Collected data entries

/-- The end of a save (R175, R178): the store takes the snapshot or is CORRUPT, the STORE record is asked for, STORE_FAIL is
raised on FAIL, the last save end and the autosave expiry are set, and a queued save starts at once. It ends no sooner than
30 ms after its start (the model's choice of the instant: entry 12). The autosave expiry stops and requests a save with
the trigger AUTOSAVE (R173, R178). With nothing else before it, time is brought to either (the model's choice: entry 3). -/
def Obligations.SavesEndAndFallDue : Prop :=
  (∀ (ok : Bool) (s : State),
    (s.stc.inFlight = none → exec (.saveEnd ok) s = .next s)
    ∧ ∀ f x, s.stc.inFlight = some f → f.snapshot = some x → s.quietTo (f.start + 30000) →
      ∃ t, exec (.saveEnd ok) s = .next t
        ∧ t.tsc = s.tsc.reach (f.start + 30000)
        ∧ (ok = true → t.stc.state = .valid ∧ t.stc.store = .holds x)
        ∧ (ok = false → t.stc.state = .corrupt ∧ t.stc.store.judge = .corrupt ∧ t.ntc.flags.getLsbD 7 = true)
        ∧ t.stc.lastEnd = t.tsc.e
        ∧ t.stc.autosave = (if s.cfg.autosaveHours = 0 then none
            else some (t.tsc.e + s.cfg.autosaveHours * 3600000000))
        ∧ t.stc.queued = none
        ∧ (s.stc.queued = none → t.stc.inFlight = none ∧
            (s.evq.records.length ≤ 318 → ∀ n, s.evq.nextSeq = some n → ∃ r, t.evq.records = s.evq.records ++ [r]
              ∧ r.seq = n ∧ r.detail = .store ok f.trigger))
        ∧ (∀ q, s.stc.queued = some q → ∃ g, t.stc.inFlight = some g ∧ g.trigger = q ∧ g.start = t.tsc.e
            ∧ g.snapshot.isSome = true)
        ∧ Unchanged (.clock :: Part.saving) s t)
  ∧ (∀ s : State,
    (s.stc.autosave = none → exec .autosaveExpiry s = .next s)
    ∧ ∀ at', s.stc.autosave = some at' → s.quietTo at' → ∃ t, exec .autosaveExpiry s = .next t
        ∧ t.tsc = s.tsc.reach at' ∧ t.stc.autosave = none ∧ t.stc.store = s.stc.store
        ∧ (s.stc.inFlight = none → ∃ f, t.stc.inFlight = some f ∧ f.trigger = .autosave ∧ f.start = t.tsc.e
            ∧ f.snapshot.isSome = true ∧ t.stc.queued = s.stc.queued)
        ∧ (s.stc.inFlight.isSome = true → t.stc.inFlight = s.stc.inFlight
            ∧ t.stc.queued = some (s.stc.queued.getD .autosave))
        ∧ Unchanged (.clock :: Part.saving) s t)

/-- DFLT gives every item its default, keeps the schedule, the trips, F, L and station time, and a save whose snapshot
holds the defaults starts, or stands queued behind one that a self handover at the change of LOCAL_OFFSET started
(R180). That such a SHIFT save comes first is the model's choice: entry 20. -/
def Obligations.DfltRestoresTheDefaults : Prop :=
  ∀ (tag : Byte) (s : State), s.accepts .dflt →
    ∃ m : State, exec (.dflt tag) s = .next (m.answered 0x08 tag .ok [])
      ∧ m.cfg = Settings.dflt ∧ m.ftx = s.ftx ∧ m.stc.store = s.stc.store ∧ m.lkc = s.lkc
      ∧ (∃ f x, m.stc.inFlight = some f ∧ f.snapshot = some x ∧ x.image.cfg = Settings.dflt
          ∧ (f.trigger = .dflt ∨ f.trigger = .shift ∧ m.stc.queued = some (s.stc.queued.getD .dflt)))
      ∧ m.dsc.f = s.dsc.f ∧ m.dsc.u = s.dsc.u
      ∧ (∀ i, 1 ≤ i → i ≤ 32 → (s.lineCfg i).kind ≠ .unused → (m.line i).state = .unused
          ∧ (m.line i).pending = none ∧ (m.line i).quiet = none)
      ∧ Unchanged (.rrx :: .dsc :: .lqu :: .cfg :: Part.firing) s m

/-! ### The configuration -/

/-- CFGW of an entry that exists (R73, R191): a value in its range is stored, one outside is clamped to the nearest end or
refused as the item's row says, a conflict is refused; every other entry keeps its value, but for PHASE_HYST under a new
PHASE_LIMIT. A value already in force changes nothing; a changed one is applied by its block: LOCAL_OFFSET moves the local
minute (R13, R152), REVERT_DELAY the running timer (R37), PREF_SOURCE the selection (R36, R39), SLEW_LIMIT and FREQ_WINDOW the
discipline (R60), a kind, unit or polarity its line (R87) and the mode of
the units it touches (R126), a unit's item its tally and timer (R122, R127), WATERMARK, NOTICE_MASK
and AUTOSAVE_HOURS what they rule (R105, R195, R178); every other item nothing but what is read from then on. -/
def Obligations.CfgwStoresOneEntry : Prop :=
  ∀ (tag item index : Byte) (value : BitVec 32) (s : State), s.accepts .cfgw →
    ((∀ it i, (it, i) ∈ entries → ¬(it.number = item.toNat ∧ i = index.toNat)) →
      exec (.cfgw tag item index value) s = .next (s.answered 0x05 tag .param []))
    ∧ ∀ it i, (it, i) ∈ entries → it.number = item.toNat → i = index.toNat →
      let lo := (it.range s.cfg).1
      let hi := (it.range s.cfg).2
      let v := value.toInt
      let stored := max lo (min hi v)
      let refused := (v < lo ∨ hi < v) ∧ (it.refuses = true ∨ it = .refaId ∧ v < lo)
      let x := nth (it.write s.cfg i stored).lines i
      let conflict := (it = .lineKind ∨ it = .lineUnit) ∧ x.kind.isStatus = true ∧ 1 ≤ x.unit ∧
        ∃ j, 1 ≤ j ∧ j ≤ 32 ∧ j ≠ i ∧ (s.lineCfg j).kind = x.kind ∧ (s.lineCfg j).unit = x.unit
      (refused → exec (.cfgw tag item index value) s = .next (s.answered 0x05 tag .param []))
      ∧ (¬ refused → conflict → exec (.cfgw tag item index value) s = .next (s.answered 0x05 tag .conflict []))
      ∧ (¬ refused → ¬ conflict → ∃ (m : State) (r : Result),
          exec (.cfgw tag item index value) s = .next (m.answered 0x05 tag r ([item, index] ++ beSigned 4 stored))
          ∧ it.read m.cfg i = stored
          ∧ (∀ jt j, (jt, j) ∈ entries → (jt, j) ≠ (it, i) → (jt = .phaseHyst → it ≠ .phaseLimit) →
              jt.read m.cfg j = jt.read s.cfg j)
          ∧ (it = .phaseLimit → it.read s.cfg i ≠ stored → (m.cfg.phaseHyst : Int) = min (s.cfg.phaseHyst : Int) (stored / 2))
          ∧ (r = .ok ∨ r = .clamped)
          ∧ (r = .clamped ↔ stored ≠ v ∨ it = .phaseLimit ∧ stored / 2 < (s.cfg.phaseHyst : Int))
          ∧ (it.read s.cfg i = stored → m = s)
          ∧ (it.read s.cfg i ≠ stored →
              let us (k : Int) : Nat := k.toNat * 1000000
              let other (p : Source) : Source := match p with | .a => .b | .b => .a
              let eligible (y : Source) := (s.rrx.src y).state = .usable ∧ ¬(y = .b ∧ s.dsc.state = .free)
              (it = .localOffset → MoveLeaves false s.localCount m.localCount s m)
              ∧ (it = .revertDelay →
                  (s.rrx.revert = none → m.rrx = s.rrx)
                  ∧ ∀ w, s.rrx.revert = some w →
                    (s.tsc.e < w.start + us stored →
                      m.rrx = { s.rrx with revert := some { start := w.start, expiry := w.start + us stored } })
                    ∧ (w.start + us stored ≤ s.tsc.e → m.rrx.revert = none
                      ∧ (eligible s.cfg.prefSource → m.rrx.selection = some s.cfg.prefSource)))
              ∧ (it = .prefSource →
                  let p := m.cfg.prefSource
                  let stays := s.rrx.selection = some (other p) ∧ eligible (other p) ∧ eligible p
                  (stays → m.rrx.selection = some (other p)
                    ∧ m.rrx.revert = some (s.rrx.revert.getD { start := s.tsc.e, expiry := s.tsc.e + s.cfg.revertDelay * 1000000 }))
                  ∧ (¬ stays → m.rrx.revert = none
                      ∧ (eligible p → m.rrx.selection = some p)
                      ∧ (¬ eligible p → eligible (other p) → m.rrx.selection = some (other p))
                      ∧ (¬ eligible p → ¬ eligible (other p) → m.rrx.selection = none)))
              ∧ (it = .slewLimit →
                  let c := match s.dsc.state with
                    | .free | .holdover => max (-stored) (min (-s.dsc.f) stored)
                    | .acquire | .locked => max (-stored) (min s.dsc.c stored)
                  let keeps := s.dsc.state = .free ∨ s.dsc.state = .holdover ∨ c = s.dsc.c
                  m.dsc = { s.dsc with c := c, prev := if keeps then s.dsc.prev else none, effClass := m.dsc.effClass })
              ∧ (it = .freqWindow → m.dsc = { s.dsc with sum := 0, count := 0 })
              ∧ (it = .watermark → m.ntc.conditions.getLsbD 9 = decide (stored ≤ (s.evq.records.length : Int))
                  ∧ (s.ntc.conditions.getLsbD 9 = false → stored ≤ (s.evq.records.length : Int) → m.ntc.flags.getLsbD 9 = true))
              ∧ (it = .noticeMask → m.ntc = { s.ntc with attn := decide (s.ntc.flags &&& ~~~m.cfg.noticeMask ≠ 0) })
              ∧ (it = .autosaveHours →
                  let at' := s.stc.lastEnd + stored.toNat * 3600000000
                  (stored = 0 → m.stc = { s.stc with autosave := none })
                  ∧ (stored ≠ 0 → s.tsc.e < at' → m.stc = { s.stc with autosave := some at' })
                  ∧ (stored ≠ 0 → at' ≤ s.tsc.e → m.stc.autosave = none
                      ∧ ∃ f, m.stc.inFlight = some f ∧ f.trigger = .autosave ∧ f.start = s.tsc.e ∧ f.snapshot.isSome = true))
              ∧ (it ∈ [Item.unitGroup, .weightStill, .weightSpin, .weightGen, .weightPump, .weightCond, .weightIndet, .startWeight,
                    .tripWeight, .modeRecord, .discrepDelay] →
                  let g := s.unit i
                  let h := m.unit i
                  h.mode = g.mode ∧ h.entry = g.entry ∧ h.entryDate = g.entryDate
                  ∧ h.ecp = (g.checkpoint s.tsc.e).ecp ∧ h.tally.accs = (g.checkpoint s.tsc.e).tally.accs
                  ∧ h.tally.starts = g.tally.starts ∧ h.tally.trips = g.tally.trips
                  ∧ (h.tally.due = true ↔ h.tally.limit ≤ m.eoh i)
                  ∧ (it ≠ .discrepDelay → h.timer = g.timer)
                  ∧ (it = .discrepDelay → h.timer = (match g.timer with
                      | .running _ => if g.entry + us stored ≤ s.tsc.e then .expired else .running (g.entry + us stored)
                      | .stopped => .stopped
                      | .expired => .expired))
                  ∧ (∀ u, u ≠ i → m.unit u = s.unit u) ∧ m.tlu.nextEval = s.tlu.nextEval)
              ∧ (it ∈ [Item.refaId, .refaMatch, .delayA, .delayB, .phaseLimit, .phaseHyst, .faultCount, .lockLimit, .stepLimit,
                    .stepAllow, .phaseGain, .holdDrift, .feedEnable, .feedId, .feedClassLimit, .feedActHold, .feedActClass,
                    .feedActFree, .lineFilter, .lineComp, .lineRecord, .lineNotify, .chatterCount, .chatterWindow, .queuePolicy,
                    .saveAtShift, .manualWindow] → m = { s with cfg := m.cfg }))
          ∧ (it.read s.cfg i ≠ stored → (it = .lineKind ∨ it = .lineUnit ∨ it = .linePolarity) →
              (m.line i).pending = none ∧ (m.line i).quiet = none ∧ (m.line i).bounce = (s.line i).bounce
              ∧ (m.line i).pinHigh = (s.line i).pinHigh
              ∧ ((m.lineCfg i).kind ≠ .unused → (m.line i).state = .steady ∧ (m.line i).effective = m.lineLevel i
                  ∧ (m.line i).filtered = m.lineLevel i)
              ∧ ∀ u, 1 ≤ u → u ≤ 8 →
                let touched := (s.lineCfg i).kind.isStatus = true ∧ (s.lineCfg i).unit = u
                  ∨ (m.lineCfg i).kind.isStatus = true ∧ (m.lineCfg i).unit = u
                (touched → UnitRederived u s m
                  ∧ ((m.unit u).mode = (s.unit u).mode → (m.unit u).timer = (s.unit u).timer))
                ∧ (¬ touched → m.unit u = s.unit u))
          ∧ m.lkc = s.lkc ∧ m.ftx = s.ftx ∧ m.tsc.epoch = s.tsc.epoch ∧ m.pending = s.pending)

**WHAT YOU WILL DO**. With the line containing "ok) s = .next t" as the last one, please set down exactly the lines of the records above from their very first line, and nothing more.

**EXERCISE ANSWER**.
/-- The end of a save (R175, R178): the store takes the snapshot or is CORRUPT, the STORE record is asked for, STORE_FAIL is
raised on FAIL, the last save end and the autosave expiry are set, and a queued save starts at once. It ends no sooner than
30 ms after its start (the model's choice of the instant: entry 12). The autosave expiry stops and requests a save with
the trigger AUTOSAVE (R173, R178). With nothing else before it, time is brought to either (the model's choice: entry 3). -/
def Obligations.SavesEndAndFallDue : Prop :=
  (∀ (ok : Bool) (s : State),
    (s.stc.inFlight = none → exec (.saveEnd ok) s = .next s)
    ∧ ∀ f x, s.stc.inFlight = some f → f.snapshot = some x → s.quietTo (f.start + 30000) →
      ∃ t, exec (.saveEnd ok) s = .next t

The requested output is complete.